Population (2006 est.)
- • Total: 100,001
- • Ethnicities: Bamar Burmese Indians Kayin
- • Religions: Theravada Buddhism Islam
- Time zone: UTC+6.30 (MMT)

= Pyinmana =

Pyinmana (/my/; population: 100,000 (2006 estimate)) is a logging town and sugarcane refinery center in the Naypyidaw Union Territory of Myanmar.

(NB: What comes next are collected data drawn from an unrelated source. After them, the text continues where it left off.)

-- ==== Sys2Proof/Machine/State.lean ====
section
/-! DEFINITION. The state of the bo8 and of the platform behind its bus (spec/10_state.md, spec/20_memory.md), the reasons
a step can stop, and the state after reset. All plain data. -/

namespace Sys2Proof.Machine

/-- The half cycles of a full cycle (R67). -/
inductive HalfCycle where
  | tA | tB
deriving DecidableEq, Repr

/-- The address registers, the document's `%` (R10, R32). -/
inductive PtrReg where
  | X | Y | Z
deriving DecidableEq, Repr

/-- The 16-bit registers an instruction's formula can name; K is the alias A ++ B (R20, R23). -/
inductive Reg16 where
  | K | S | X | Y | Z | Q | R
deriving DecidableEq, Repr

/-- What the platform is shown beside memory accesses (R55): a page switch with its tB type and the tA type of the same
full cycle, an I/O input with the word on the address bus and the byte delivered, a K output. -/
inductive PlatformEvent where
  | pageSwitch (t prev : BusType)
  | ioRead (k : Word) (b : Byte)
  | kOut (k : Word)
deriving DecidableEq, Repr

/-- An invocation of a platform operation by the CPU (R55); `unstated` stands for the cycles of an instruction whose bus
activity the spec does not state, before or after its fetch (N9, U10; log entry 7). -/
inductive PlatformAction where
  | read (t : BusType) (addr : Word)
  | write (t : BusType) (addr : Word) (v : Byte)
  | pageSwitch (t prev : BusType)
  | ioRead (k : Word)
  | kOut (k : Word)
  | unstated (fetched : Bool) (n : Nat)
deriving DecidableEq, Repr

/-- Memory: address and byte pairs in canonical form (`Memory.wf` in Ops). -/
abbrev Memory := List Host.Cell

/-- The state Pi of the platform (R55). Which platform it is stands in `external`: the default of R56, or any other, whose
operations are the open parameter PLATFORM of R5 (D14, U4, U11; `Config.platformRead` and its like; log entry 7). -/
structure Platform where
  /-- None: the default platform. Else another platform, in this state of its own. -/
  external : Option Nat
  /-- The default platform's array M of 2^16 bytes. -/
  mem : Memory
  /-- Input bytes the environment has ready, the next first (D15; log entry 5). -/
  inputs : List Byte
  /-- The model's own: how many I/O inputs have happened, the index of the free input byte (log entry 5). -/
  ioCount : Nat
  /-- The signals and I/O cycles the platform has been shown, oldest first, whichever it is. -/
  events : List PlatformEvent
  /-- The final output word a KA cycle has shown, whichever platform it is (R56, R58). -/
  output : Option Word
deriving DecidableEq, Repr

/-- One data access of an instruction: its bus type, its address, the byte moved (R52). -/
structure DataAccess where
  type : BusType
  addr : Word
  byte : Byte
deriving DecidableEq, Repr

/-- What the last step showed on the bus (R52), without their order (D13, N9; log entry 9). -/
structure BusActivity where
  /-- The address of the FE cycle. -/
  fetch : Word
  /-- The address of the RP cycle of a two-byte instruction. -/
  operand : Option Word
  /-- The data access of a memory instruction. -/
  data : Option DataAccess
  /-- How many full cycles beside these, and beside those of `H..`, it took: what they show the spec does not state (N9). -/
  unstated : Nat
deriving DecidableEq, Repr

/-- RES, with what the platform drives on the address and the data bus (R450). -/
structure ResetInput where
  start : Word
  a0 : Byte
deriving DecidableEq, Repr

/-- Values for the registers that a reset leaves unspecified (R38). -/
structure Unspecified where
  B : Byte
  Q : Word
  S : Word
  X : Word
  Y : Word
  Z : Word
  V : Bool
deriving DecidableEq, Repr

/-- The machine. Registers bear the document's names (R20). -/
structure State where
  /-- Program counter: the address of the opcode of the instruction being executed (R26). -/
  P : Word
  /-- Return address (R29). -/
  Q : Word
  /-- Loop start address (R30). -/
  R : Word
  /-- Loop counter (R31). -/
  S : Word
  /-- Address register X (R32). -/
  X : Word
  /-- Address register Y (R32). -/
  Y : Word
  /-- Address register Z (R32). -/
  Z : Word
  /-- Accumulator, the upper half of K (R21, R23). -/
  A : Byte
  /-- Extension, the lower half of K (R22, R23). -/
  B : Byte
  /-- Carry (R25). -/
  V : Bool
  /-- The prefetched opcode of the instruction about to execute (R34). -/
  IR : Byte
  /-- The halted state (R35). -/
  halted : Bool
  /-- Memory and I/O behind the bus (R55, R56). -/
  platform : Platform
  /-- RES as the next step samples it (R402; log entry 6). -/
  res : Option ResetInput
  /-- The model's own: how many resets steps have taken, the index of the free values of a reset (log entry 6). -/
  resetCount : Nat
  /-- The model's own cycle counter, as R459 allows (log entry 8). -/
  cycles : Nat
  /-- The model's own record of the last step's bus accesses (log entry 9). -/
  bus : BusActivity
  /-- The model's own record of the last step's full cycles in their order, each as its tA and its tB type (R67), where the
  spec states their sequence (R458); `none` where it does not (N9, log entry 9). -/
  fullCycles : Option (List (BusType × BusType))
deriving DecidableEq, Repr

/-- Why a step can stop. -/
inductive Fault where
  /-- Raised by `step` alone, on a halted state while RES is inactive: the halted CPU executes nothing and has no
  successor except by reset (R407, U8: stuck). Safe: it is the normal end of a run, and nothing is claimed after it. -/
  | halted
deriving DecidableEq, Repr

/-- Why a step can be refused. -/
inductive Refusal where
  /-- An instruction without a meaning yet, by its mnemonic. Raised by no arm of `exec`: every instruction has its
  meaning. Safe. -/
  | notModelled (mnemonic : String)
deriving DecidableEq, Repr

/-- The outcome of an instruction. -/
abbrev Result := Host.Outcome State Fault Refusal

/-- The machine right after the power-on reset (R38): P = R = START, A = A0, `halted` cleared, IR the byte at START.
Every other register is unspecified there and is 0 here (DESIGN CHOICE, log entry 2, unsafe). -/
def State.reset : State where
  P := Config.start
  Q := 0
  R := Config.start
  S := 0
  X := 0
  Y := 0
  Z := 0
  A := Config.a0
  B := 0
  V := false
  IR := Config.unwrittenByte
  halted := false
  platform := { external := none, mem := [], inputs := [], ioCount := 0, events := [], output := none }
  res := none
  resetCount := 0
  cycles := 0
  bus := { fetch := Config.start, operand := none, data := none, unstated := 0 }
  fullCycles := some [(.FE, .BN)]

end Sys2Proof.Machine
end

The administrative capital of Myanmar was officially moved to a militarized greenfield site (which the leader, Than Shwe, dubbed Naypyidaw, or Royal City) two miles (3.2 km) west of Pyinmana on November 6, 2005. As of 2014, the city has an urban population of 72,010.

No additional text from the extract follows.